Miguel Albuquerque also said that it was the “confirmation” that the strategy followed by Madeira “was correct”: “From testing to entry and the control we do in terms of public health”.

The President of the Regional Government thanked, therefore, the commitment of the ambassadors of the United Kingdom to Portugal and this one in the United Kingdom, of the Ministry of Foreign Affairs and Tourism of Portugal.

Madeira maintains a total of 92 cases of covid-19, with 90 recovered and only two assets, the Institute of Health Administration (IASAÚDE) said today.

The British Ministry of Foreign Affairs has stopped advising trips to Madeira and the Azores, along with a number of other countries, but continues to warn against visits to mainland Portugal.

“These countries have been assessed as no longer presenting an unacceptably high risk for Britons traveling abroad,” says the Ministry’s statement, alluding that the criteria include public health considerations.

The British Ministry of Foreign Affairs has been advising since mid-March against “all non-essential trips worldwide” due to the crisis caused by the new coronavirus, although airplanes continue to circulate between Portugal and the United Kingdom with reduced services.

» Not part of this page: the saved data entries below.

-- ==== Sys2Proof/Tests/Slice0.lean ====
section
/-!
SUPPORT. Tests: steps and operations on the values of the manual's worked examples, ill-formed commands that the check refuses, and
for each statement a theorem that shows concrete states and operands meeting the hypotheses of each of its clauses. The values that a
hypothesis determines are taken from it.
-/
set_option Elab.async false
set_option linter.unnecessarySeqFocus false
set_option linter.unreachableTactic false
set_option linter.unusedTactic false

open Sys2Proof hiding core
open Sys2Proof.Machine

namespace Slice0Tests

/-! ### Small states -/

/-- A slot of the last core in a state. -/
def withSlot (f : Slot → Slot) : State := modSlot State.reset 1151 15 f

/-- A slot of the first core that is ACTIVE. -/
def active (f : Slot → Slot) : State := modSlot State.reset 0 0 (fun sl => f { sl with st := .active })

/-- The boot stage shown is `n`. -/
def atStage (n : Nat) : State := setStage State.reset n

/-- Core 0 holds a translation of its first GiB to the first GiB of memory, for ASID 1, which slot 0 names. -/
def mapped (s : State) : State :=
  rset (rset (modCore s 0 (fun c => { c with utlb := [⟨1, 0, 0, 0x40000000, 0, 0x6F, 0, 0, 0⟩] })) .sq 0 0x408 1) .mmu 0 0x808 1

/-- A rudiment of one step: its header, section table, and step at 0x140 (R139 to R144). -/
def image : List Byte :=
  padTo (leBytes 0x44555258 4 ++ [1, 0, 0, 0] ++ leBytes 0x100 2 ++ leBytes 1 2 ++ leBytes 0x180 4 ++ leBytes 0x4A04 2 ++
    [0, 1] ++ leBytes 0 8 ++ leBytes 1 4) 256 ++
  padTo (leBytes 1 2 ++ leBytes 0 2 ++ leBytes 1 4 ++ leBytes 0x140 4 ++ leBytes 64 4) 64

/-- Memory that holds the rudiment at 0x10000. -/
def imageMem : Memory := memWrite [] 0x10000 image

/-- A step record with the flags given, one operation of each engine, for a strand at 0. -/
def stepRec (flags : Nat) : List Byte :=
  padTo (leBytes flags 2 ++ leBytes 0 6 ++ [0, 1, 0, 0] ++
    (if bit flags 0 then leBytes 0 4 ++ leBytes 1 2 ++ leBytes 0 2 else leBytes 0 8) ++
    (if bit flags 1 then leBytes 0 4 ++ [1, 0, 0, 0] else leBytes 0 8)) 64

/-- Core 1151 whose slot 15 runs strand 63 on a window of 4 KiB, with the instruction word `w` at its start. -/
def veState (w : Nat) (f : Strand → Strand) : State :=
  { rset (modStrand (withSlot (fun sl => { sl with st := .active, strands := [63] })) 1151 63
      (fun x => f { x with run := .run })) .sq 1151 0x7D4 0x100 with mem := memWrite [] (lmDpa 1151) (leBytes w 8) }

/-- The image of `mapped`'s slot 0, with one section of type `ty` at 0x140 whose record is `r`, and one page of window. -/
def withRecord (ty : Nat) (r : List Byte) (f : Slot → Slot) : State :=
  { rset (mapped (active (fun sl => f { sl with loaded := true, rud := 0x10000, secs := [(ty, 1, 0x140, 64)] }))) .sq 0 0x414
      (if ty = 2 then 0x800 else 0x100) with mem := memWrite [] 0x10140 r }

/-- A TE record at the head of slot 0's queue, with physical bank 7. -/
def teState (r : List Byte) : State :=
  modCore (withRecord 2 r (fun sl => { sl with banks := [7] })) 0 (fun c => { c with teq := [(0, [⟨1, 0⟩])] })

/-- A descriptor next on stream 255 of core 0, context-relative stream 0 of slot 0. -/
def xeState (r : List Byte) (f : Stream → Stream) : State :=
  modStream (withRecord 4 r (fun sl => { sl with streams := [255] })) 0 255
    (fun x => f { x with st := .run, chain := some ⟨1, 0, 0⟩ })

/-- A COPY of 4 bytes from the window to the window at 0x100. -/
def copyRec : List Byte := padTo ([1, 0, 0, 0, 0x11, 0, 0, 0] ++ leBytes 0 8 ++ leBytes 0x100 8 ++ leBytes 4 4 ++ [1, 0, 1, 0]) 64

/-- A FILL of 4 bytes of the window. -/
def fillRec : List Byte := padTo ([2, 0, 0, 0, 0x10, 0, 0, 0] ++ leBytes 0 8 ++ leBytes 0 8 ++ leBytes 4 4) 64

/-- A fabric descriptor of a kind from and to the window, 4 bytes, peer 6, KEY 1, RSIG none. -/
def fabRec (kind spaces len : Nat) : List Byte :=
  padTo ([wd8 kind, 0, 0, 0, wd8 spaces, 0, 0, 0] ++ leBytes 0 16 ++ leBytes len 4 ++ leBytes 6 2 ++ leBytes 0 2 ++
    [0, 0, 0xFF, 0] ++ leBytes 64 4 ++ [0xFF, 0xFF]) 64
  where wd8 (n : Nat) : Byte := BitVec.ofNat 8 n

/-- Coordinate 5, pipeline 7 and the XE of core 0 accept packets; slot 0 is ACTIVE with one page of window, sync objects 0 to 63,
and stream 255; KEY 1 of the MMU names its window. -/
def fabric (s : State) : State :=
  rset (rset (rset (rset (rset (rset s .fab 0 0x11C 0x10005) .col 7 0x10 1) .xe 0 0x10 1) .sq 0 0x414 0x100) .mmu 0 0x400
    0x7C000001) .mmu 0 0x404 0x10000

/-- The fabric state with an active context. -/
def fab0 : State := fabric (active (fun sl => { sl with blocks := [0], streams := [255] }))

/-- A request packet from coordinate 6 to core 0. -/
def reqPkt (type len opx rsig operand : Nat) (b : List Byte) : Pkt :=
  { type := type, dstCoord := 5, srcCoord := 6, plen := len, opx := opx, rsig := rsig, key := 64, operand := operand, payload := b }

/-- What the checks of a packet on port 7 leave. -/
def arrived (s : State) (type : Nat) (p : Pkt) : State := (arriveCheck s (arrival s 7 0) type (pktBytes p) true).1

/-- What the peer check leaves after it. -/
def peered (s : State) (type : Nat) (p : Pkt) : State := (peerCheck (arrived s type p) 0 p).1


/-- The codeword of an empty flit with a FSN on lane 0. -/
def flitSyms (fsn : Nat) (data : Bool) : List Nat := lineCodeword 0 0 (flitBytes State.reset 7 fsn data false 0 [])

/-- Its message. -/
def flitMsg (fsn : Nat) (data : Bool) : List Nat := lineMessage 0 0 (flitBytes State.reset 7 fsn data false 0 [])

theorem lineFlit_flitMsg (fsn : Nat) (data : Bool) :
    lineFlit (flitMsg fsn data) = flitBytes State.reset 7 fsn data false 0 [] :=
  lineFlit_lineMessage 0 0 (flitBytes_length ..)

/-- A tray configuration record that passes its check (R528). -/
def cfgRec : List Byte := let h := padTo (leBytes 0x47464354 4 ++ [1, 0]) 252; h ++ leBytes (crc32c h) 4
/-! ### Options in hypotheses -/

theorem opt_all {α : Type} {o : Option α} {P : α → Prop} [DecidablePred P] (h : o.all (fun x => decide (P x)) = true) :
    ∀ x, o = some x → P x := by
  intro x hx; subst hx; simpa using h

theorem opt_all_pair {α β : Type} {o : Option (α × β)} {P : α → β → Prop} [∀ x y, Decidable (P x y)]
    (h : o.all (fun x => decide (P x.1 x.2)) = true) : ∀ x y, o = some (x, y) → P x y := by
  intro x y hx; subst hx; simpa using h

theorem opt_all_triple {α β γ : Type} {o : Option (α × β × γ)} {P : α → β → γ → Prop} [∀ x y z, Decidable (P x y z)]
    (h : o.all (fun x => decide (P x.1 x.2.1 x.2.2)) = true) : ∀ x y z, o = some (x, y, z) → P x y z := by
  intro x y z hx; subst hx; simpa using h

theorem opt_ex {α : Type} {o : Option α} {P : α → Prop} [DecidablePred P] (h : o.any (fun x => decide (P x)) = true) :
    ∃ x, o = some x ∧ P x := by
  cases o with
  | none => simp at h
  | some x => exact ⟨x, rfl, by simpa using h⟩

theorem opt_ex_pair {α β : Type} {o : Option (α × β)} {P : α → β → Prop} [∀ x y, Decidable (P x y)]
    (h : o.any (fun x => decide (P x.1 x.2)) = true) : ∃ x y, o = some (x, y) ∧ P x y := by
  cases o with
  | none => simp at h
  | some x => exact ⟨x.1, x.2, rfl, by simpa using h⟩


theorem wit_ResetState :
    (∃ (b : Block), ∃ (i off : Nat), i < blockCount b ∧ off < 0x1000) ∧
    (∃ (b : Block), ∃ (i : Nat), i < blockCount b ∧ b ≠ .dir) := by
  refine ⟨?_, ?_⟩
  · refine ⟨Block.col, 3, 4095, ?_, ?_⟩ <;>
      decide +kernel
  · refine ⟨Block.col, 3, ?_, ?_⟩ <;>
      decide +kernel

theorem wit_StepKeepsInv :
    ∃ (s t : State), Inv s ∧ step s = .next t := by
  exact ⟨State.reset, (match (step State.reset) with | .next z_ => z_ | _ => State.reset),
    (by constructor <;> decide +kernel), rfl⟩

/-- A state of the witnesses of `StepRunsFront`. -/
def sStepRunsFront0 : State :=
  { pending := [.bootS6] }

theorem wit_StepRunsFront :
    (∃ (c : Instr), ∃ (rest : List Instr), ∃ (s : State), s.pending = c :: rest) ∧
    (∃ (s : State), s.pending = []) := by
  refine ⟨?_, ?_⟩
  · refine ⟨(List.head (sStepRunsFront0.pending) (by decide +kernel)), [], sStepRunsFront0, ?_⟩ <;>
      decide +kernel
  · refine ⟨State.reset, ?_⟩ <;>
      decide +kernel

/-- A state of the witnesses of `BootPower`. -/
def sBootPower0 : State :=
  { carillon := { powered := true } }

/-- A state of the witnesses of `BootPower`. -/
def sBootPower2 : State :=
  { fw := { running := some 0 } }

/-- A state of the witnesses of `BootPower`. -/
def sBootPower3 : State :=
  { fw := { running := some 0 }, carillon := { token := some 0 } }

/-- A state of the witnesses of `BootPower`. -/
def sBootPower4 : State :=
  { fw := { recovery := true }, carillon := { powered := true } }

theorem wit_BootPower :
    (∃ (s : State), s.carillon.powered = true) ∧
    (∃ (s : State), s.carillon.powered = false) ∧
    (∃ (s : State), (s.fw.running.isSome && !s.fw.reachedS1) = false) ∧
    (∃ (s : State), s.fw.running.isSome ∧ s.fw.reachedS1 = false) ∧
    (∃ (s : State), (s.fw.running.isNone || s.carillon.token.isNone || s.fw.reachedS1 || bootFailed s) = true) ∧
    (∃ (s : State), s.fw.running.isSome ∧ s.carillon.token.isSome ∧ s.fw.reachedS1 = false ∧ bootFailed s = false) ∧
    (∃ (s : State), (s.carillon.powered = true ∧ s.thermal.tripped = false ∧ s.power.failed = false ∧ s.power.vauxLost
    = false ∧ (s.fw.recovery || s.fw.reachedS1) = true)) ∧
    (∃ (s : State), (¬ (s.carillon.powered = true ∧ s.thermal.tripped = false ∧ s.power.failed = false ∧
    s.power.vauxLost = false ∧ (s.fw.recovery || s.fw.reachedS1) = true))) := by
  refine ⟨?_, ?_, ?_, ?_, ?_, ?_, ?_, ?_⟩
  · refine ⟨sBootPower0, ?_⟩ <;>
      decide +kernel
  · refine ⟨State.reset, ?_⟩ <;>
      decide +kernel
  · refine ⟨sBootPower0, ?_⟩ <;>
      decide +kernel
  · refine ⟨sBootPower2, ?_, ?_⟩ <;>
      decide +kernel
  · refine ⟨sBootPower0, ?_⟩ <;>
      decide +kernel
  · refine ⟨sBootPower3, ?_, ?_, ?_, ?_⟩ <;>
      decide +kernel
  · refine ⟨sBootPower4, ⟨?_, ?_, ?_, ?_, ?_⟩⟩ <;>
      decide +kernel
  · refine ⟨sBootPower0, ?_⟩ <;>
      decide +kernel

/-- A state of the witnesses of `BootStages`. -/
def sBootStages0 : State :=
  setStage
  { power := { vin48 := true }, carillon := { token := some 0 }, fw := { running := some 0, reachedS1 := true, bundleOk := true } }
  1

/-- A state of the witnesses of `BootStages`. -/
def sBootStages11 : State :=
  { atStage 6 with bootRetried := true }

theorem wit_BootStages :
    (∃ (s : State), s2Ready s = false) ∧
    (∃ (s : State), s2Ready s = true) ∧
    (∃ (s : State), bootStage s ≠ 2) ∧
    (∃ (s : State), bootStage s = 2) ∧
    (∃ (s : State), bootStage s ≠ 3) ∧
    (∃ (s : State), bootStage s = 3) ∧
    (∃ (s : State), bootStage s = 4) ∧
    (∃ (s : State), bootStage s ≠ 4 ∧ (bootStage s ≠ 5 ∨ anyPeal s = true ∨ frozen s = true ∨ configured s = true)) ∧
    (∃ (s : State), bootStage s = 5 ∧ anyPeal s = false ∧ frozen s = false ∧ configured s = false) ∧
    (∃ (s : State), (bootStage s ≠ 5 ∨ configured s = false)) ∧
    (∃ (s : State), bootStage s = 5 ∧ configured s = true) ∧
    (∃ (s : State), (bootStage s ≠ 6 ∨ ¬ ((∀ i < 8, portSettled s i = true) ∨ s.s6Us + 500000 ≤ s.us))) ∧
    (∃ (s : State), bootStage s = 6 ∧ (((∀ i < 8, portSettled s i = true) ∨ s.s6Us + 500000 ≤ s.us))) ∧
    (∃ (s : State), (¬ (2 ≤ bootStage s ∧ bootStage s ≤ 6))) ∧
    (∃ (s : State), 2 ≤ bootStage s ∧ bootStage s ≤ 6 ∧ s.bootRetried = false) ∧
    (∃ (s : State), 2 ≤ bootStage s ∧ bootStage s ≤ 6 ∧ s.bootRetried = true) := by
  refine ⟨?_, ?_, ?_, ?_, ?_, ?_, ?_, ?_, ?_, ?_, ?_, ?_, ?_, ?_, ?_, ?_⟩
  · refine ⟨State.reset, ?_⟩ <;>
      decide +kernel
  · refine ⟨sBootStages0, ?_⟩ <;>
      decide +kernel
  · refine ⟨sBootStages0, ?_⟩ <;>
      decide +kernel
  · refine ⟨atStage 2, ?_⟩ <;>
      decide +kernel
  · refine ⟨sBootStages0, ?_⟩ <;>
      decide +kernel
  · refine ⟨atStage 3, ?_⟩ <;>
      decide +kernel
  · refine ⟨atStage 4, ?_⟩ <;>
      decide +kernel
  · refine ⟨sBootStages0, ?_, ?_⟩ <;>
      decide +kernel
  · refine ⟨atStage 5, ?_, ?_, ?_, ?_⟩ <;>
      decide +kernel
  · refine ⟨sBootStages0, ?_⟩ <;>
      decide +kernel
  · refine ⟨rset (atStage 5) .dir 0 0x50 4, ?_, ?_⟩ <;>
      decide +kernel
  · exact ⟨sBootStages0, (by first | exact Or.inl (by decide +kernel) | exact Or.inr (by decide +kernel))⟩
  · refine ⟨atStage 6, ?_, (by first | exact Or.inl (by decide +kernel) | exact Or.inr (by decide +kernel))⟩ <;>
      decide +kernel
  · refine ⟨sBootStages0, ?_⟩ <;>
      decide +kernel
  · refine ⟨atStage 2, ?_, ?_, ?_⟩ <;>
      decide +kernel
  · refine ⟨sBootStages11, ?_, ?_, ?_⟩ <;>
      decide +kernel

However, today it changed this advice to 33 European countries, like Spain, Germany, Belgium or Turkey, several British overseas territories and other countries like Australia, Japan, New Zealand or South Korea.

As of July 4, the Ministry’s advice against all non-essential international travel ceases to apply to Madeira and the Azores taking into account the current assessment of the risks of infection with the coronavirus.